▶ **TASK INSTRUCTIONS**
Give back exactly the stretch of data below from the line holding "(raiseAt code ctx unit unit2 hold located arg s).signets" through the line holding "(raiseAt code ctx unit unit2 hold located arg s).startup", both ends included, and leave the remaining lines out.
····················
/-- What `raiseAt` leaves, for `simp`. -/
@[simp] theorem raiseAt_fields (code : Nat) (ctx : Option CtxNo) (unit unit2 : Nat) (hold located : Bool) (arg : Bytes) (s : State) :
    (raiseAt code ctx unit unit2 hold located arg s).grade = s.grade ∧
    (raiseAt code ctx unit unit2 hold located arg s).steppings = s.steppings ∧
    (raiseAt code ctx unit unit2 hold located arg s).sealed = s.sealed ∧
    (raiseAt code ctx unit unit2 hold located arg s).bead = s.bead ∧
    (raiseAt code ctx unit unit2 hold located arg s).beadInRot = s.beadInRot ∧
    (raiseAt code ctx unit unit2 hold located arg s).rotLen = s.rotLen ∧
    (raiseAt code ctx unit unit2 hold located arg s).period = s.period ∧
    (raiseAt code ctx unit unit2 hold located arg s).rotCount = s.rotCount ∧
    (raiseAt code ctx unit unit2 hold located arg s).rotDone = s.rotDone ∧
    (raiseAt code ctx unit unit2 hold located arg s).beadShadow = s.beadShadow ∧
    (raiseAt code ctx unit unit2 hold located arg s).headShadow = s.headShadow ∧
    (raiseAt code ctx unit unit2 hold located arg s).spares = s.spares ∧
    (raiseAt code ctx unit unit2 hold located arg s).cells = s.cells ∧
    (raiseAt code ctx unit unit2 hold located arg s).seqs = s.seqs ∧
    (raiseAt code ctx unit unit2 hold located arg s).engines = s.engines ∧
    (raiseAt code ctx unit unit2 hold located arg s).rowStats = s.rowStats ∧
    (raiseAt code ctx unit unit2 hold located arg s).effects = s.effects ∧
    (raiseAt code ctx unit unit2 hold located arg s).drives = s.drives ∧
    (raiseAt code ctx unit unit2 hold located arg s).strands = s.strands ∧
    (raiseAt code ctx unit unit2 hold located arg s).store = s.store ∧
    (raiseAt code ctx unit unit2 hold located arg s).lp4x = s.lp4x ∧
    (raiseAt code ctx unit unit2 hold located arg s).lp4xCheck = s.lp4xCheck ∧
    (raiseAt code ctx unit unit2 hold located arg s).replaced = s.replaced ∧
    (raiseAt code ctx unit unit2 hold located arg s).bad = s.bad ∧
    (raiseAt code ctx unit unit2 hold located arg s).bezel = s.bezel ∧
    (raiseAt code ctx unit unit2 hold located arg s).rows = s.rows ∧
    (raiseAt code ctx unit unit2 hold located arg s).live = s.live ∧
    (raiseAt code ctx unit unit2 hold located arg s).rings = s.rings ∧
    (raiseAt code ctx unit unit2 hold located arg s).sends = s.sends ∧
    (raiseAt code ctx unit unit2 hold located arg s).claspRate = s.claspRate ∧
    (raiseAt code ctx unit unit2 hold located arg s).clasps = s.clasps ∧
    (raiseAt code ctx unit unit2 hold located arg s).signets = s.signets ∧
    (raiseAt code ctx unit unit2 hold located arg s).fabric = s.fabric ∧
    (raiseAt code ctx unit unit2 hold located arg s).clock = s.clock ∧
    (raiseAt code ctx unit unit2 hold located arg s).power = s.power ∧
    (raiseAt code ctx unit unit2 hold located arg s).thermal = s.thermal ∧
    (raiseAt code ctx unit unit2 hold located arg s).locket = s.locket ∧
    (raiseAt code ctx unit unit2 hold located arg s).health = s.health ∧
    (raiseAt code ctx unit unit2 hold located arg s).startup = s.startup ∧
    (raiseAt code ctx unit unit2 hold located arg s).ports = s.ports ∧
    (raiseAt code ctx unit unit2 hold located arg s).inbox = s.inbox ∧
    (raiseAt code ctx unit unit2 hold located arg s).free = s.free ∧
    (raiseAt code ctx unit unit2 hold located arg s).pending = s.pending ∧
    (raiseAt code ctx unit unit2 hold located arg s).pair.regs = s.pair.regs ∧
    (raiseAt code ctx unit unit2 hold located arg s).pair.takeover = s.pair.takeover ∧
    (raiseAt code ctx unit unit2 hold located arg s).pair.join = s.pair.join ∧
    (raiseAt code ctx unit unit2 hold located arg s).pair.link.missRun = s.pair.link.missRun ∧
    (raiseAt code ctx unit unit2 hold located arg s).pair.link.goodRun = s.pair.link.goodRun ∧
    (raiseAt code ctx unit unit2 hold located arg s).pair.link.cellNow = s.pair.link.cellNow ∧
    (raiseAt code ctx unit unit2 hold located arg s).pair.link.partnerRole = s.pair.link.partnerRole ∧
    (raiseAt code ctx unit unit2 hold located arg s).pair.link.partnerHealth = s.pair.link.partnerHealth ∧
    (raiseAt code ctx unit unit2 hold located arg s).pair.link.partnerEpoch = s.pair.link.partnerEpoch ∧
    (raiseAt code ctx unit unit2 hold located arg s).pair.link.partnerId = s.pair.link.partnerId ∧
    (raiseAt code ctx unit unit2 hold located arg s).pair.link.pairKey = s.pair.link.pairKey ∧
    (raiseAt code ctx unit unit2 hold located arg s).pair.link.seenInputs = s.pair.link.seenInputs ∧
    (raiseAt code ctx unit unit2 hold located arg s).pair.link.readyPeriod = s.pair.link.readyPeriod ∧
    (raiseAt code ctx unit unit2 hold located arg s).pair.link.commits = s.pair.link.commits ∧
    (raiseAt code ctx unit unit2 hold located arg s).pair.link.setFault = s.pair.link.setFault ∧
    (raiseAt code ctx unit unit2 hold located arg s).pair.link.leaving = s.pair.link.leaving ∧
    (raiseAt code ctx unit unit2 hold located arg s).pair.link.splitSeen = s.pair.link.splitSeen ∧
    (raiseAt code ctx unit unit2 hold located arg s).pair.link.lastReport = s.pair.link.lastReport ∧
    (raiseAt code ctx unit unit2 hold located arg s).pair.link.reportBead = s.pair.link.reportBead ∧
    (raiseAt code ctx unit unit2 hold located arg s).pair.link.lost = s.pair.link.lost ∧
    (raiseAt code ctx unit unit2 hold located arg s).pair.link.heard = s.pair.link.heard ∧
    (raiseAt code ctx unit unit2 hold located arg s).pair.link.keysSeen = s.pair.link.keysSeen ∧
    (raiseAt code ctx unit unit2 hold located arg s).pair.cmp.own = s.pair.cmp.own ∧
    (raiseAt code ctx unit unit2 hold located arg s).pair.cmp.theirs = s.pair.cmp.theirs ∧
    (raiseAt code ctx unit unit2 hold located arg s).pair.cmp.diverged = s.pair.cmp.diverged ∧
    (raiseAt code ctx unit unit2 hold located arg s).pair.cmp.mismatches = s.pair.cmp.mismatches ∧
    (raiseAt code ctx unit unit2 hold located arg s).pair.cmp.hunts = s.pair.cmp.hunts ∧
    (raiseAt code ctx unit unit2 hold located arg s).pair.cmp.localFaults = s.pair.cmp.localFaults ∧
    (raiseAt code ctx unit unit2 hold located arg s).pair.cmp.agreed = s.pair.cmp.agreed ∧
    (raiseAt code ctx unit unit2 hold located arg s).pair.cmp.selftestRot = s.pair.cmp.selftestRot ∧
    (raiseAt code ctx unit unit2 hold located arg s).pair.cmp.selftests = s.pair.cmp.selftests ∧
    (raiseAt code ctx unit unit2 hold located arg s).pair.cmp.turn = s.pair.cmp.turn ∧
    (raiseAt code ctx unit unit2 hold located arg s).pair.cmp.covered = s.pair.cmp.covered ∧
    (raiseAt code ctx unit unit2 hold located arg s).mgmt.up = s.mgmt.up ∧
    (raiseAt code ctx unit unit2 hold located arg s).mgmt.net = s.mgmt.net ∧
    (raiseAt code ctx unit unit2 hold located arg s).mgmt.conns = s.mgmt.conns ∧
    (raiseAt code ctx unit unit2 hold located arg s).mgmt.nextConn = s.mgmt.nextConn ∧
    (raiseAt code ctx unit unit2 hold located arg s).mgmt.operatorRoot = s.mgmt.operatorRoot ∧
    (raiseAt code ctx unit unit2 hold located arg s).mgmt.observerRoot = s.mgmt.observerRoot ∧
    (raiseAt code ctx unit unit2 hold located arg s).mgmt.replaceAt = s.mgmt.replaceAt ∧
    (raiseAt code ctx unit unit2 hold located arg s).mgmt.healthLog = s.mgmt.healthLog ∧
    (raiseAt code ctx unit unit2 hold located arg s).mgmt.healthLogAt = s.mgmt.healthLogAt ∧
    (raiseAt code ctx unit unit2 hold located arg s).mgmt.image = s.mgmt.image ∧
    (raiseAt code ctx unit unit2 hold located arg s).mgmt.imageBase = s.mgmt.imageBase ∧
    (raiseAt code ctx unit unit2 hold located arg s).mgmt.resetDue = s.mgmt.resetDue ∧
    (raiseAt code ctx unit unit2 hold located arg s).mgmt.pairToken = s.mgmt.pairToken ∧
    (raiseAt code ctx unit unit2 hold located arg s).mgmt.seaToken = s.mgmt.seaToken ∧
    (raiseAt code ctx unit unit2 hold located arg s).mgmt.hm = s.mgmt.hm ∧
    (raiseAt code ctx unit unit2 hold located arg s).cast.replay = s.cast.replay ∧
    (raiseAt code ctx unit unit2 hold located arg s).cast.slots = s.cast.slots ∧
    (raiseAt code ctx unit unit2 hold located arg s).cast.stripe = s.cast.stripe ∧
    (raiseAt code ctx unit unit2 hold located arg s).cast.chBase = s.cast.chBase ∧
    (raiseAt code ctx unit unit2 hold located arg s).cast.sizeGib = s.cast.sizeGib ∧
    (raiseAt code ctx unit unit2 hold located arg s).cast.en = s.cast.en ∧
    (raiseAt code ctx unit unit2 hold located arg s).cast.fabFull = s.cast.fabFull ∧
    (raiseAt code ctx unit unit2 hold located arg s).cast.freezeOnEvent = s.cast.freezeOnEvent ∧
    (raiseAt code ctx unit unit2 hold located arg s).cast.frozen = s.cast.frozen ∧
    (raiseAt code ctx unit unit2 hold located arg s).cast.wrapped = s.cast.wrapped ∧
    (raiseAt code ctx unit unit2 hold located arg s).cast.ctxMask = s.cast.ctxMask ∧
    (raiseAt code ctx unit unit2 hold located arg s).cast.post = s.cast.post ∧
    (raiseAt code ctx unit unit2 hold located arg s).cast.head = s.cast.head ∧
    (raiseAt code ctx unit unit2 hold located arg s).cast.count = s.cast.count ∧
    (raiseAt code ctx unit unit2 hold located arg s).cast.lost = s.cast.lost ∧
    (raiseAt code ctx unit unit2 hold located arg s).cast.staging = s.cast.staging ∧
    (raiseAt code ctx unit unit2 hold located arg s).cast.tails = s.cast.tails ∧
    (raiseAt code ctx unit unit2 hold located arg s).cast.dropped = s.cast.dropped ∧
    (raiseAt code ctx unit unit2 hold located arg s).cast.lineAt = s.cast.lineAt ∧
    (raiseAt code ctx unit unit2 hold located arg s).cast.ringBase = s.cast.ringBase ∧
    (raiseAt code ctx unit unit2 hold located arg s).cast.feed = s.cast.feed ∧
    (raiseAt code ctx unit unit2 hold located arg s).cast.readAt = s.cast.readAt ∧
    (raiseAt code ctx unit unit2 hold located arg s).cast.readLeft = s.cast.readLeft ∧
    (raiseAt code ctx unit unit2 hold located arg s).cast.readSkip = s.cast.readSkip ∧
    (raiseAt code ctx unit unit2 hold located arg s).cast.seen = s.cast.seen ∧
    (raiseAt code ctx unit unit2 hold located arg s).cast.deltas = s.cast.deltas ∧
    (raiseAt code ctx unit unit2 hold located arg s).cast.replayStopped = s.cast.replayStopped ∧
    (raiseAt code ctx unit unit2 hold located arg s).ctxs.length = s.ctxs.length :=
  (raiseAt_evFrame ..).fields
····················
▶ **RESPONSE**
    (raiseAt code ctx unit unit2 hold located arg s).signets = s.signets ∧
    (raiseAt code ctx unit unit2 hold located arg s).fabric = s.fabric ∧
    (raiseAt code ctx unit unit2 hold located arg s).clock = s.clock ∧
    (raiseAt code ctx unit unit2 hold located arg s).power = s.power ∧
    (raiseAt code ctx unit unit2 hold located arg s).thermal = s.thermal ∧
    (raiseAt code ctx unit unit2 hold located arg s).locket = s.locket ∧
    (raiseAt code ctx unit unit2 hold located arg s).health = s.health ∧
    (raiseAt code ctx unit unit2 hold located arg s).startup = s.startup ∧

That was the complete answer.